De esta forma comienza el periplo del monstruo creado. Es más grande que cualquier hombre y tiene un aspecto terrorífico, por lo cual es abandonado por su propio creador. Huye y sale al mundo con la intención de gozar una vida como la de los humanos, pero nada puede salir bien bajo los prejuicios de la época, por lo que es rechazado profundamente. Su bondad se esfuma y nacen en él crueldad y malicia. Azota a la ciudad con sus crímenes desatando la locura y la culpa de su creador.

Para contarnos esta historia, Arobba hace valer su oficio y opta por otro lenguaje. El motor de la obra es sensorial. Nos introduce en un estilo discursivo propio de la danza contemporánea, donde pondera el cuerpo como centro de la experiencia humana. La vivencia corporal nos conduce y atraviesa internamente para observar lo que late dentro.

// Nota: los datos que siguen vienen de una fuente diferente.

-- ==== Sys2Proof/Laws/Stages.lean ====
section
/-! SUPPORT. What each stage can do, said once: its error or the state it ends in (the pseudocode of 40_count.md R121,
41_build.md R152, 42_gentab.md R171, 45_chktab.md R241). -/

namespace Sys2Proof.Machine

@[simp] theorem start_symList (s : State) : s.start.symList = s.symList := rfl
@[simp] theorem start_flList (s : State) : s.start.flList = s.flList := rfl
@[simp] theorem start_nodeList (s : State) : s.start.nodeList = s.nodeList := rfl
@[simp] theorem start_ctList (s : State) : s.start.ctList = s.ctList := rfl
@[simp] theorem start_nodeAt (s : State) (i : Nat) : s.start.nodeAt i = s.nodeAt i := rfl
@[simp] theorem start_bufAt (s : State) (i : Nat) : s.start.bufAt i = s.bufAt i := rfl

@[simp] theorem symList_length (s : State) : s.symList.length = s.regs.symLen := by simp [State.symList]
@[simp] theorem flList_length (s : State) : s.flList.length = s.regs.flLen := by simp [State.flList]
@[simp] theorem nodeList_length (s : State) : s.nodeList.length = s.regs.nodeCnt := by simp [State.nodeList]
@[simp] theorem ctList_length (s : State) : s.ctList.length = s.regs.ctLen := by simp [State.ctList]
@[simp] theorem bufList_length (s : State) : s.bufList.length = s.regs.bufLen := by simp [State.bufList]
@[simp] theorem outList_length (s : State) : s.outList.length = s.regs.outLen := by simp [State.outList]

/-- The list a successful `COUNT` writes. -/
def freqList (cs : List Word) : List Symbol := sortByFreq (tallyAll cs [])

/-- `COUNT` (40_count.md R121, R289 of 60_exceptions.md). -/
theorem countStage_eq (s : State) : countStage s =
    if exceeds s.cfg.nMax s.regs.symLen then .error (.raise .capacityExceeded)
    else if s.regs.symLen = 0 then .error (.raise .emptyInput)
    else if (∀ c ∈ s.symList, fits s.cfg.freqW (s.symList.count c) = true) ∧
        exceeds s.cfg.kMax (freqList s.symList).length = false then
      .ok (s.start.writeFl (freqList s.symList))
    else .error (.raise .capacityExceeded) := by
  unfold countStage
  simp only [start_cfg, start_regs, start_int, start_symList]
  by_cases h1 : exceeds s.cfg.nMax s.regs.symLen = true
  · simp only [h1, if_true]
  rw [Bool.not_eq_true] at h1
  by_cases h2 : s.regs.symLen = 0
  · simp only [h1, Bool.false_eq_true, if_false]
    simp only [h2, if_true]
  simp only [h1, Bool.false_eq_true, if_false, h2]
  split_ifs with h3
  · obtain ⟨w, hw⟩ := (countLoop_isOk_iff (p := s.cfg) s.symList Internal.empty.count).2
      fun c hc => by simpa [Internal.empty, freqIn] using h3.1 c hc
    have ht : w.t = tallyAll s.symList [] := (countLoop_ok hw).1
    have hl : exceeds s.cfg.kMax (tallyAll s.symList []).length = false := by
      rw [← (sortByFreq_perm (tallyAll s.symList [])).length_eq]; exact h3.2
    simp only [hw, ht, hl, Bool.false_eq_true, if_false, freqList]
  · cases hw : countLoop s.cfg s.symList Internal.empty.count with
    | error a => rw [countLoop_error hw]
    | ok w =>
      have ht : w.t = tallyAll s.symList [] := (countLoop_ok hw).1
      have hfit := (countLoop_isOk_iff (p := s.cfg) s.symList Internal.empty.count).1 ⟨w, hw⟩
      have hl : exceeds s.cfg.kMax (tallyAll s.symList []).length = true := by
        rw [← (sortByFreq_perm (tallyAll s.symList [])).length_eq]
        by_contra hne
        exact h3 ⟨fun c hc => by simpa [Internal.empty, freqIn] using hfit c hc, by simpa [freqList] using hne⟩
      simp only [ht, hl, if_true]
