-- ==== Sys2Proof/Tests/Slice0.lean ====
section
/-! SUPPORT. Tests. Expected values are spec/95_test_vectors.md's, named beside each test; words are written out from
30_encoding.md R91, R92. Then a witness for the hypotheses of every obligation that has any. -/

namespace Sys2Proof.Tests

open Sys2Proof Sys2Proof.Machine

/-! ## Decoding (V-CMD-1 to V-CMD-5) -/

theorem test_word_count : decode 0b00000000000000000000000000000001 = .ok .count := by decide
theorem test_word_build : decode 0b00000000000000000000000000000010 = .ok .build := by decide
theorem test_word_gentab : decode 0b00000000000000000000000000000011 = .ok .gentab := by decide
theorem test_word_pack : decode 0b00000000000000000000000000000100 = .ok .pack := by decide
theorem test_word_unpack : decode 0b00000000000000000000000000000101 = .ok .unpack := by decide
theorem test_word_chktab : decode 0b00000000000000000000000000000110 = .ok .chktab := by decide
theorem test_word_encode : decode 0b00000000000000000000000000000111 = .ok .encode := by decide
theorem test_word_decode : decode 0b00000000000000000000000000001000 = .ok .decode := by decide
theorem test_word_cleared : decode 0x00000000 = .error .clearedWord := by decide
theorem test_word_past_map : decode 0x00000009 = .error (.unassignedOpcode 0x09) := by decide
theorem test_word_zero_field : decode 0x00000101 = .error .zeroFieldSet := by decide
theorem test_word_all_ones : decode 0xFFFFFFFF = .error .zeroFieldSet := by decide

/-- The table's bits, and bits it does not give. -/
theorem test_tableWord : decodeTableWord 32 0x00000007 = some .encode ∧ decodeTableWord 8 0xFF08 = some .decode ∧
    decodeTableWord 40 0x0100000001 = none ∧ decodeTableWord 32 0x00000101 = none := by decide

/-! ## WellFormed: an ill-formed term for each check -/

/-- `FREQ_W` other than 32, and each capacity one past its bound (00_scope.md R10). -/
theorem test_params_legal : Params.default.legal = true ∧
    { Params.default with nMax := some (2 ^ 32) }.legal = false ∧
    { Params.default with kMax := some (2 ^ 31) }.legal = false ∧
    { Params.default with bMax := some (2 ^ 29) }.legal = false ∧
    { Params.default with freqW := some 31 }.legal = false := by decide

theorem test_entry_wf : Entry.wf { sym := 0x61, pat := 1, len := 1 } = true ∧
    Entry.wf { sym := 0x61, pat := 2, len := 1 } = false := by decide

theorem test_regAccess_wf : regAccessWf 32 0x24 = true ∧ regAccessWf 16 0x24 = false ∧ regAccessWf 32 0x22 = false := by
  decide

theorem test_memIndex_wf : memIndexWf { Params.default with kMax := some 4 } .nodeFreq 6 = true ∧
    memIndexWf { Params.default with kMax := some 4 } .nodeFreq 7 = false := by decide

theorem test_script_wf : scriptWf (pseudoRun .count ++ pseudoExpect) = true ∧
    scriptWf [lineCmd .count, lineRdStatus, lineRdStatus, .wait] = true ∧
    scriptWf [lineCmd .count, lineRd .flLen, .wait] = false ∧ scriptWf [lineCmd .count] = false := by decide

/-- Descending indices; a repeated index. -/
theorem test_memory_wf :
    Memory.wf { Memory.unspecified 0 with buf := { cells := [(1, 0x6E), (2, 0x8A)], gen := 0 } } = true ∧
    Memory.wf { Memory.unspecified 0 with buf := { cells := [(2, 0x6E), (1, 0x8A)], gen := 0 } } = false ∧
    Memory.wf { Memory.unspecified 0 with buf := { cells := [(1, 0x6E), (1, 0x8A)], gen := 0 } } = false := by decide

/-! ## One command, one step -/

/-- `SYM` and `SYM_LEN` of a text. -/
def input (l : List Word) (s : State) : State :=
  { s with regs := { s.regs with symLen := l.length }, mem := { s.mem with sym := .ofList 0 l } }

/-- `BUF`, `BUF_LEN` and a bit length. -/
def stream (bits : Nat) (l : List Byte) (s : State) : State :=
  { s with regs := { s.regs with bitLen := bits, bufLen := l.length }, mem := { s.mem with buf := .ofList 0 l } }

Así, el espectáculo alcanza momentos sublimes en detrimento de otros. La danza le gana la apuesta al teatro, eleva al máximo el potencial de lo corporal, la sala se impregna de danza contemporánea, incursiona en el contact improvisation, cancelando los largos parlamentos y las declamaciones del teatro tradicional. Es probable que el espectador habitué se encuentre fuera de su zona de confort y está bien que así suceda, cuando la idea es aventurarse por otros caminos.